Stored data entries

Start of Block

-- ==== Sys2Proof/Machine/Reception.lean ====
section
/-! DEFINITION. The station as callee and listener: call words and answers, the words of a transfer read against its
format, frames taken at their headers, flood copies, wake matches, closes and heard broadcasts (R37 to R39, R47 to R51,
R65, R66, R69 to R74, R76). -/

namespace Sys2Proof

/-- A transfer marked bad, its structure lost (R69). -/
def Reception.lose (r : Reception) : Reception := { r with bad := true, lost := true }

/-- A reception as it begins. -/
def Reception.start (k : CallKind) (caller : StationId) : Reception :=
  { kind := k, caller, bad := false, lost := false, extra := false
    stage := match k with
      | .updata | .downdata | .flood => .burstHeader
      | .notice => .body 6
      | .claim => .body 1
      | .quiet => .body 2
      | .order => .orderTag
      | .report => .reportTag
    words := [], framesLeft := 0, frameIdx := 0, total := 0 }

/-- The stage after a counted field: the words it counts, or the end. -/
def bodyStage (n : Nat) : RxStage := if n = 0 then .done else .body n

/-- The stage after a frame: the next frame's header, or the end. -/
def Reception.afterFrame (r : Reception) : Reception :=
  { r with framesLeft := r.framesLeft - 1, stage := if r.framesLeft ≤ 1 then .done else .frameHeader1 }

/-- Whether the format is complete. -/
def Reception.complete (r : Reception) : Bool := match r.stage with | .done => true | _ => false

/-- The bytes a data word adds to a frame (R68). -/
def ArrivingFrame.push (f : ArrivingFrame) (w : Word) (ok : Bool) : ArrivingFrame :=
  let bs := (bytesOfWord w).take (f.length - f.bytes.length)
  { f with bytes := f.bytes ++ bs,
           badPositions := if ok then f.badPositions else f.badPositions ++ [f.bytes.length, f.bytes.length + 1] }

/-- The frame of a burst in reception once its words are in: downstream frames are ORDINARY, the mark clear (R25,
R68). -/
def ArrivingFrame.frame (f : ArrivingFrame) (upward : Bool) (home : Option HomeId) : Frame :=
  ⟨home, if upward then f.cls else .ordinary, false, f.length, f.bytes⟩

end Sys2Proof

namespace Sys2Proof.Machine

/-! ## Frames held in a burst in reception (R37, R39) -/

/-- The reception under way changed. -/
def State.setRx (r : Reception) (s : State) : State := { s with cbi := { s.cbi with rx := some r } }

/-- The cells held in the burst for a destination (R37). -/
def State.heldCells (s : State) (d : Destination) : Nat :=
  ((s.cqm.held.filter fun x => x.dest == d).map fun x => x.frame.cells).sum

/-- A frame held in the burst in reception: its cells are taken at once (R37). -/
def State.holdFrame (x : Held) (s : State) : State :=
  let t := s.alloc x.frame.cells
  { t with cqm := { t.cqm with held := t.cqm.held ++ [x] } }

/-- Why a downstream frame or copy is refused at its header, with a reserve of free cells that it must leave (R37:
none; R39: 64); absent when it is held. That a DOWNDATA frame refused by both the limit and the free count is counted under
the limit is the model's choice (log 66). -/
def State.holdRefusal (s : State) (reserve : Nat) (h : HomeId) (len : Nat) : Option DownDrop :=
  match downRefusal (s.service h) with
  | some r => some r
  | none =>
    if s.downLimit h < cellCount (s.cqm.down.at h) + s.heldCells (.home h) + cellsOf len then some (s.limitReason h)
    else if s.cqm.free < cellsOf len + reserve then some .critical
    else none

/-- A downstream frame or copy held, or discarded and counted (R37, R39, R49). -/
def State.holdDown (reserve : Nat) (f : ArrivingFrame) (s : State) (h : HomeId) : State :=
  match s.holdRefusal reserve h f.length with
  | some r => s.count h (countDownDrop r 1)
  | none => s.holdFrame ⟨.home h, f.idx, f.frame false (some h)⟩

/-- An UPDATA frame held for the uplink queue, or discarded and counted (R37). -/
def State.holdUp (f : ArrivingFrame) (s : State) : State :=
  if cellsOf f.length ≤ s.cqm.free ∧
      cellCount s.cqm.uplink + s.heldCells .uplink + cellsOf f.length ≤ s.cfg.uplinkLimit then
    s.holdFrame ⟨.uplink, f.idx, f.frame true f.home⟩
  else { s with cqm := { s.cqm with dropUplink := sat32 s.cqm.dropUplink 1 } }
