/-- The call the station may contend for (R61, R63): none while a self-check request waits, since pending calls do not hold
it back (R80, log 69). -/
def State.chooseCall (s : State) : Option Contending :=
  if s.cbi.selfWanted then none
  else if s.cbi.claim.isSome then some .claim
  else if s.cbi.quiet.isSome then some .quiet
  else if s.cbi.notice.isSome then some .notice
  else if s.gwu.orderReq then some .order
  else if s.orh.reportReq then some .report
  else if s.cbi.spent < s.allowance then
    if s.ups.raised then some .updata else if s.gwu.bulkReq then some .gateway else none
  else none

/-- The oldest management order for another station (R140). -/
def State.busOrder (s : State) : Option MgmtOrder := s.gwu.orders.find? fun m => m.target != s.orh.stn

/-- Contention entered with a call (R62). -/
def State.contend (k : Contending) (s : State) : State :=
  { s with cbi := { s.cbi with
      part := .contender, contending := some k, bsyDrive := true, idDrive := true, urgDrive := k.urgent
      lateOrder := if k = .order then s.busOrder else none
      lateReport := if k = .report then s.orh.queue.head? else none } }

/-- The contend window begun by a rise of CB_BSY (R60, R64, R77). -/
def State.openWindow (s : State) : State :=
  { s with cbi := { s.cbi with
      phase := .contend, part := .none, bsy := true, watch := some s.now, freeSince := none, windowStart := s.now } }

/-- CONTEND_START (R62). -/
def execContendStart (s : State) : Host.Outcome State Fault Refusal :=
  let t := s.fresh.observeBus
  .next (match t.cbi.phase, t.cbi.part, t.chooseCall with
    | .free, .none, some k => t.openWindow.contend k
    | _, _, _ => t)

/-- CB_BSY_RISE (R60, R62, R77). -/
def execCbBsyRise (s : State) : Host.Outcome State Fault Refusal :=
  let t := s.fresh.observeBus
  .next (match t.cbi.phase, t.chooseCall with
    | .free, some k => t.openWindow.contend k
    | .free, none => t.openWindow
    | _, _ => { t with cbi := { t.cbi with bsy := true } })

/-- A CLAIM whose late withdrawal takes effect at a lost contention: the call is removed and the Test Engine is told
(R61). -/
def State.claimRemoved (s : State) : State :=
  match s.cbi.claim with
  | some c =>
    if c.withdrawn then
      { s with cbi := { s.cbi with claim := none },
               ten := { s.ten with withdrawal := s.ten.withdrawal.map fun w => { w with settled := some false } } }
    else s
  | none => s

/-- A QUIET whose late withdrawal takes effect at a lost contention (R61). -/
def State.quietRemoved (s : State) : State :=
  { s with cbi := { s.cbi with quiet := s.cbi.quiet.filter fun q => !q.withdrawn } }

/-- The late withdrawal of the call contended for takes effect as its contention is lost (R61). -/
def State.withdrawContended (s : State) : State :=
  match s.cbi.contending with
  | some .claim => s.claimRemoved
  | some .quiet => s.quietRemoved
  | _ => s

/-- The contention is over for this station without a win (R61, R62). -/
def State.loseContention (s : State) : State :=
  let t := s.withdrawContended
  { t with cbi := { t.cbi with
      part := .none, contending := none, bsyDrive := false, idDrive := false, urgDrive := false, lateOrder := none
      lateReport := none } }

/-- CONTEND_MIDPOINT (R62): a bulk contender that sees CB_D8 asserted drops out. -/
def execContendMidpoint (d8 : Bool) (s : State) : Host.Outcome State Fault Refusal :=
  let t := s.fresh
  .next (State.settle s (
    if s.cbi.phase = .contend ∧ s.cbi.part = .contender ∧ s.cbi.urgDrive = false ∧ d8 = true then t.loseContention
    else t))

/-! ## The calls the station makes (R61, R65, R68, R73) -/

/-- The target of an UPDATA call at the win (R114). -/
def State.updataTarget (s : State) : StationId :=
  match s.pvw.active with
  | some g => if g = s.orh.stn then s.ups.target else g
  | none => s.ups.target

/-- The target of a REPORT call at the win (R144, R185). -/
def State.reportCallTarget (s : State) : StationId :=
  match s.pvw.active with
  | some g => if g = s.orh.stn then s.orh.reportTarget else g
  | none => s.orh.reportTarget

/-- A delivery position holds a frame: a station other than this one, or the flood queue at 8 (R137). -/
def State.positionWaits (s : State) (p : Nat) : Bool :=
  if p = 8 then !s.cqm.flood.isEmpty else octal p != s.orh.stn && !(s.cqm.stn.at (octal p)).isEmpty

/-- The next non-empty position after the delivery position (R137). -/
def State.nextPosition (s : State) : Option Nat :=
  ((List.range 9).map fun k => (s.gwu.position + 1 + k) % 9).find? s.positionWaits

/-- The call word driven and the call begun (R62, R65). -/
def State.makeCall (b : CallBody) (target : StationId) (ws : List Word) (s : State) : State :=
  State.strobe (callWordOf b.kind s.orh.stn target) { s with cbi := { s.cbi with
    part := .caller, phase := if b.kind.addressed then .answer else .transfer, contending := none
    call := some ⟨b, target, ws⟩, idDrive := false, urgDrive := false, lateOrder := none, lateReport := none
    windowStart := s.now } }

/-- A won contention with nothing left to carry: the bus is released with no call word (log 19). -/
def State.winNothing (s : State) : State :=
  { s.loseContention with cbi := { s.loseContention.cbi with phase := .call } }

/-- A bulk win charged (R63). -/
def State.charge (s : State) : State := { s with cbi := { s.cbi with spent := s.cbi.spent + 1 } }

/-- A FLOOD filled from the head of the flood queue and called (R73). -/
def State.callFlood (s : State) : State :=
  let r := takeWithin none [] s.cqm.flood
  State.makeCall .flood s.orh.stn (burstWords r.1)
    { s with cqm := { s.cqm with flood := r.2, assembly := some ⟨.flood, r.1⟩ } }

/-- The Gateway Unit's bulk call (R137). -/
def State.callGateway (s : State) : State :=
  match s.nextPosition with
  | some p =>
    let t : State := { s with gwu := { s.gwu with position := p } }
    if p = 8 then t.callFlood else t.makeCall .downdata (octal p) []
  | none => s.callFlood

/-- The station has won with a call (R61, R62): it names its contents and drives its call word. -/
def State.win (k : Contending) (s : State) : State :=
  match k with
  | .claim => match s.cbi.claim with
    | some c => State.makeCall (.claim c) s.orh.stn (claimWords c.home c.group) { s with cbi := { s.cbi with claim := none } }
    | none => s.winNothing
  | .quiet => match s.cbi.quiet with
    | some q => State.makeCall (.quiet q) s.orh.stn (quietWords q.group q.ms) { s with cbi := { s.cbi with quiet := none } }
    | none => s.winNothing
  | .notice => match s.cbi.notice with
    | some n => State.makeCall (.notice n) s.orh.stn (noticeWords n) { s with cbi := { s.cbi with notice := none } }
    | none => s.winNothing
  | .order => match s.busOrder.or s.cbi.lateOrder with
    | some m => s.makeCall (.order m) m.target []
    | none => s.winNothing
  | .report => match s.orh.queue.head?.or s.cbi.lateReport with
    | some r => s.makeCall (.report r) s.reportCallTarget []
    | none => s.winNothing
  | .updata => s.charge.makeCall .updata s.updataTarget []
  | .gateway => s.charge.callGateway

/-- The highest ID line among asserted ones (R62). -/
def highestId (ids : Byte) : Option StationId := ([7, 6, 5, 4, 3, 2, 1, 0] : List StationId).find? fun i => ids.getLsbD i.val

/-- The ID lines at the end of the window: the other stations' and the own. -/
def State.idLines (s : State) (ids : Byte) : Byte :=
  if s.cbi.idDrive then ids ||| BitVec.ofNat 8 (2 ^ s.orh.stn.val) else ids

/-- CONTEND_WINDOW_END (R62, R63). -/
def execContendWindowEnd (ids : Byte) (s : State) : Host.Outcome State Fault Refusal :=
  let t := s.fresh
  .next (State.settle s (
    if s.cbi.phase = .contend then
      match highestId (s.idLines ids), s.cbi.part, s.cbi.contending with
      | none, .contender, _ => t.loseContention
      | none, _, _ => t
      | some i, .contender, some k =>
        if i = s.orh.stn then t.win k
        else { t.loseContention with cbi := { t.loseContention.cbi with phase := .call } }
      | some _, _, _ => { t with cbi := { t.cbi with phase := .call } }
    else t))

End of Block

ASSIGNMENT
Give the number of lines in the records that contain the word "this", and write nothing else.

RESPONSE TO THE TASK
2